Bolsas & Famílias

1 02 2009

Por incrível que pareça, o texto a seguir foi escrito por Míriam Leitão, do Jornal O Globo. Apesar de ser conservadora e na maior parte das vezes defender os grandes especuladores da economia mundial, nesse texto ela dá uma abordagem diferente da sua crítica costumeira.

Quando o governo ampliou o Bolsa Família, entendeu-se como gastança federal. Quando o BNDES comprou ações da Aracruz e da Votorantim, entendeu-se como medida contra a crise. Com a primeira decisão, o governo vai gastar meio bilhão de reais e beneficiar 1,3 milhão de famílias pobres; com a segunda, está gastando dois bilhões e meio de reais para beneficiar quatro famílias ricas.

No primeiro caso, o governo está incluindo no programa quem tem renda familiar de R$ 137 per capita por mês. No segundo caso, é impossível calcular a renda familiar dos beneficiados. O grupo Votorantim, da família Ermírio de Moraes, e a Aracruz, das famílias Lorentzen, Almeida Braga, Moreira Salles e Safra, fizeram maus negócios na aposta no mercado futuro de câmbio. Perderam muito dinheiro. O BNDES financiou a compra da Aracruz pela Votorantim e ele mesmo comprou um bloco de ações, pagando acima da cotação de mercado. No dia seguinte, o valor das ações caiu mais e os avaliadores de risco deram às ações perspectiva negativa. Sinal de que era um mau negócio e que a junção das duas empresas havia criado outra muito endividada, à qual o BNDES se juntou como um dos donos. (…)

No Brasil há quem se escandalize cada vez que aumenta o gasto com os pobres, e não faz conta alguma do que o Estado gasta com subsídios aos ricos. Os empréstimos do BNDES são com taxas de juros mais baixas do que as pagas pelo Tesouro para se financiar. Há um gasto do Tesouro implícito.

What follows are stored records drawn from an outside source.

/-- A grant on its way to the bay controller (R86): a POWER_ON grant carries the priced inrush and heat (R51), a
WAKE grant no values (R95). `stale` marks one sent before a warm restart (R99). -/
structure Grant where
  bay : Bay
  kind : EntryKind
  priced : Option (Nat × Nat)
  stale : Bool
  deriving DecidableEq, Repr

/-- A decline on its way to the arbiter (R88). `stale` marks that of a grant sent before a warm restart (R99). -/
structure Decline where
  bay : Bay
  stale : Bool
  deriving DecidableEq, Repr

/-- The admission arbiter. -/
structure Arbiter where
  queue : List QueueEntry
  spinCount : Nat
  /-- Time left while running (R90). -/
  stagger : Option Nat
  pendingMark : Bool
  grantRecord : Option GrantRecord
  lastPass : Option PassRecord
  startUpHold : Bool
  /-- Grants sent and not yet taken, oldest first. -/
  grants : List Grant
  /-- Declines sent and not yet taken, oldest first. -/
  declines : List Decline
  deriving DecidableEq, Repr

/-! ## Cooling controller (Chapter 7) -/

/-- Thermal state of a zone (section 7.8). -/
inductive Thermal
  | normal | warning | critical
  deriving DecidableEq, Repr

/-- What a zone holds (R137, R139). -/
structure ZoneRecord where
  duty : Nat
  thermal : Thermal
  deriving DecidableEq, Repr

/-- Judgment of a tachometer sample (R122). -/
inductive Judgment
  | low | good | neutral
  deriving DecidableEq, Repr

/-- A running tachometer window: its length, the time left and the pulses counted (R121). -/
structure TachWindow where
  length : Nat
  left : Nat
  pulses : Nat
  deriving DecidableEq, Repr

/-- A fan record (Table 7-2), less its settings. -/
structure FanRecord where
  state : FanState
  duty : Nat
  rpm : Nat
  low : Nat
  good : Nat
  judgment : Option Judgment
  window : Option TachWindow
  deriving DecidableEq, Repr

/-- State of a sensor (Table 7-4). -/
inductive SensorState
  | ok | holding | failed
  deriving DecidableEq, Repr

/-- A sensor record (Table 7-4), with whether a read of it is in progress (R125). -/
structure SensorRecord where
  state : SensorState
  held : Option Int
  failures : Nat
  reading : Bool
  deriving DecidableEq, Repr

/-- A drive temperature report (Table 7-5): FRESH exactly while its age timer runs. -/
structure DriveReport where
  temp : Int
  age : Option Nat
  deriving DecidableEq, Repr

/-- The cooling controller. -/
structure Cooling where
  zones : Table ZoneRecord 3
  fans : Table FanRecord 6
  sensors : Table SensorRecord 4
  reports : Table (Option DriveReport) 24
  /-- Time to the next evaluation (R137). -/
  evaluation : Nat
  /-- Time to the next start of the sensor reads (R125). -/
  sensorRead : Nat
  /-- Time left of the fan check, while it runs (R141). -/
  fanCheck : Option Nat
  deriving DecidableEq, Repr

/-! ## Light controller (Chapter 8) -/

/-- The lights of one bay: its condition set by condition number (R146), and the levels LATN and LACT are driven to, which
RESET held low turns off (`State.latnOut`, `State.lactOut`; R160). -/
structure BayLights where
  conditions : Table Bool 9
  latn : Bool
  lact : Bool
  deriving DecidableEq, Repr

/-- The light controller. `elf` and `ell` are the levels ELF and ELL are driven to, which RESET held low turns off
(`State.elfOut`, `State.ellOut`; R160). -/
structure Lights where
  bays : Table BayLights 24
  mask : Nat
  locate : Bool
  phase : Fin 8
  /-- Time to the next step boundary (R155). -/
  boundary : Nat
  elf : Bool
  ell : Bool
  deriving DecidableEq, Repr

/-! ## Link interface (Chapter 9) -/

/-- Receive state (Table 9-1): while RECEIVING, the bytes taken after the Start byte and the gap timer's elapsed time. -/
inductive Receiver
  | hunting
  | receiving (taken : List Byte) (gap : Nat)
  | suspended
  deriving DecidableEq, Repr

/-- After-reply action (R173). -/
inductive AfterReply
  | nothing
  | linkChange (speed : Speed) (turnaround : Nat)
  | restart
  deriving DecidableEq, Repr

/-- A pending reply (Table 9-1): the frame, the time to its window's earliest and latest moment, the action. -/
structure PendingReply where
  frame : List Byte
  earliest : Nat
  latest : Nat
  action : AfterReply
  deriving DecidableEq, Repr

/-- Reply state (Table 9-6). -/
inductive ReplyState
  | none
  | pending (reply : PendingReply)
  | sending (frame : List Byte) (action : AfterReply)
  deriving DecidableEq, Repr

/-- The link interface, less the speed and the turnaround delay (running configuration). -/
structure Link where
  receiver : Receiver
  reply : ReplyState
  unitAddress : Byte
  straps : BitVec 3
  deriving DecidableEq, Repr

/-! ## Event queue and settings store (Chapter 11) -/

/-- Event kind (Table 11-2). -/
inductive EventKind
  | bayInserted | bayPartial | bayRemoved | bayDisturbed | bayPowered | spinFailed | powerFault | bayQuarantined
  | unscheduledSpin | grant | grantExpired | grantRevoked | wakeDropped | ruleConflict | psuChange | budgetOvercommit
  | budgetRestored | fanFailed | fanRecovered | sensorFailed | thermal | tempStale | settingsDefaulted | coldStart
  | warmRestart
  deriving DecidableEq, Repr

/-- Subject of an event record (Table 11-1). -/
inductive Subject
  | none | bay (b : Bay) | fan (f : Fan) | zone (z : Zone) | sensor (k : Sensor) | slot (k : Slot)
  deriving DecidableEq, Repr

/-- An event as a block raises it: all of a record but its time. -/
structure Event where
  kind : EventKind
  subject : Subject
  detail : Option Byte
  value : Option Int
  deriving DecidableEq, Repr

/-- An event record (Table 11-1). -/
structure EventRecord where
  event : Event
  time : EventTime
  deriving DecidableEq, Repr

/-- The event queue. -/
structure EventQueue where
  records : List EventRecord
  overflow : Bool
  deriving DecidableEq, Repr

/-- A settings write in progress (R195): the copied items, and the time left to the latest moment of its completion. -/
structure SettingsWrite where
  items : Settings
  left : Nat
  deriving DecidableEq, Repr

/-- A warm restart's reload that waits for a settings write (R195): the bays to move back to QUEUED (R40), and the
restart's event time, which is their join time (R99). -/
structure AwaitedReload where
  queued : List Bay
  time : EventTime
  deriving DecidableEq, Repr

/-- The settings store: the image, the write in progress (R195), whether the last load took factory defaults (R194), and
the reload that waits for the write. -/
structure Store where
  image : SettingsImage
  writing : Option SettingsWrite
  defaulted : Bool
  reloadAwaited : Option AwaitedReload
  deriving DecidableEq, Repr

/-! ## The machine -/

/-- The whole part, and the queue of commands that wait. `cfg` is the running configuration, which every block reads;
`resetLow` is the level of the RESET pin: held low (R14, R192). -/
structure State where
  chans : Table Channel 24
  bays : Table BayRecord 24
  quarantine : List QuarantineEntry
  budget : Budget
  arbiter : Arbiter
  cooling : Cooling
  lights : Lights
  link : Link
  events : EventQueue
  time : EventTime
  store : Store
  cfg : Settings
  resetLow : Bool
  pending : List Instr
  deriving DecidableEq, Repr

/-- Reasons to stop with a fault. There is none: what the manual calls a fault of the enclosure is an effect on the
state, and no rule makes a command's effect undefined. Nothing raises one; safe. -/
inductive Fault
  deriving DecidableEq, Repr

/-- Reasons to refuse a command. -/
inductive Refusal
  /-- Answered by `exec` for a command without a meaning: none is left. Safe: the machine stops. -/
  | notModelled (mnemonic : String)
  deriving DecidableEq, Repr

/-! ## The state after reset -/

/-- A filtered line right after a cold start: accepted negated, and its filter running if the raw level is asserted
(R14, R72). -/
def FilteredLine.cold (ms : Nat) (raw : Bool) : FilteredLine := ⟨raw, false, if raw then some ms else none⟩

/-- A channel after a cold start (R14), with the raw levels its pins hold. -/
def Channel.cold (early late car1 car0 : Bool) : Channel where
  early := .cold 5 early
  late := .cold 5 late
  car1 := .cold 5 car1
  car0 := .cold 5 car0
  seatTimer := none
  seatStable := false
  heldCode := none
  switch := .opened
  rampTimer := none
  rampEndWithheld := false
  tripLevel := none
  live := 0
  peak := 0
  riseWatch := none
  fallWatch := none
  activity := false
  stretch := none
  reports := []

/-- A bay record after a cold start (Table 2-1). -/
def BayRecord.cold : BayRecord where
  state := .empty
  code := none
  profileIndex := none
  snapshot := none
  removalPrepared := false
  failCount := 0
  latest := none
  previous := none
  timer := none
  settling := false
  partialReported := false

O Bolsa Família não é entendido nem por quem o faz. Tem sido temido pela oposição, que vê nele a razão da popularidade do presidente Lula. Tem sido defendido pelos petistas, pela mesma crença. É criticado por quem acha que esse dinheiro está sendo subtraído da educação. É atacado por falsos fiscalistas, que não veem os grossos volumes de dinheiro que saem pelos muitos ralos que subsidiam os ricos no Brasil. É desmoralizado por quem, no governo, acha que a exigência de contrapartida e a fiscalização podem ser negligenciadas. (…)

Os pobres deveriam ter preferência no dinheiro público. Nunca tiveram, nem mesmo agora. Uma rede de proteção social é ação civilizatória. Mas os avanços dos estudos das políticas sociais já provaram que melhor é construí-la não como um fim em si, mas como um meio de pavimentar o caminho para a mobilidade social através da educação.

Não há conflito entre recursos para o Bolsa Família e recursos para a educação. Recentemente, conversei com uma professora de alfabetização do ensino público do Espírito Santo. Ela dá aulas na parte mais pobre de Vitória, e lá 70% das crianças estão no Bolsa Família. O programa tem foco.

O erro do lulismo é que mesmo com o mérito de ter ampliado o antigo Bolsa Escola para o Bolsa Família, no fundo, vê o programa como arma eleitoreira. A maneira correta de fazer essa transferência do dinheiro dos impostos aos mais pobres seria a mais impessoal possível, não como um favor paternalista de uma espécie de “pai dos pobres”, mas como direito do cidadão. Milhões desses pobres jamais serão absorvidos no mercado de trabalho. Não por culpa deles, mas pelos erros do país que os relegou ao analfabetismo e à privação crônica. Os filhos deles, no entanto, têm muita chance. Se persistirmos.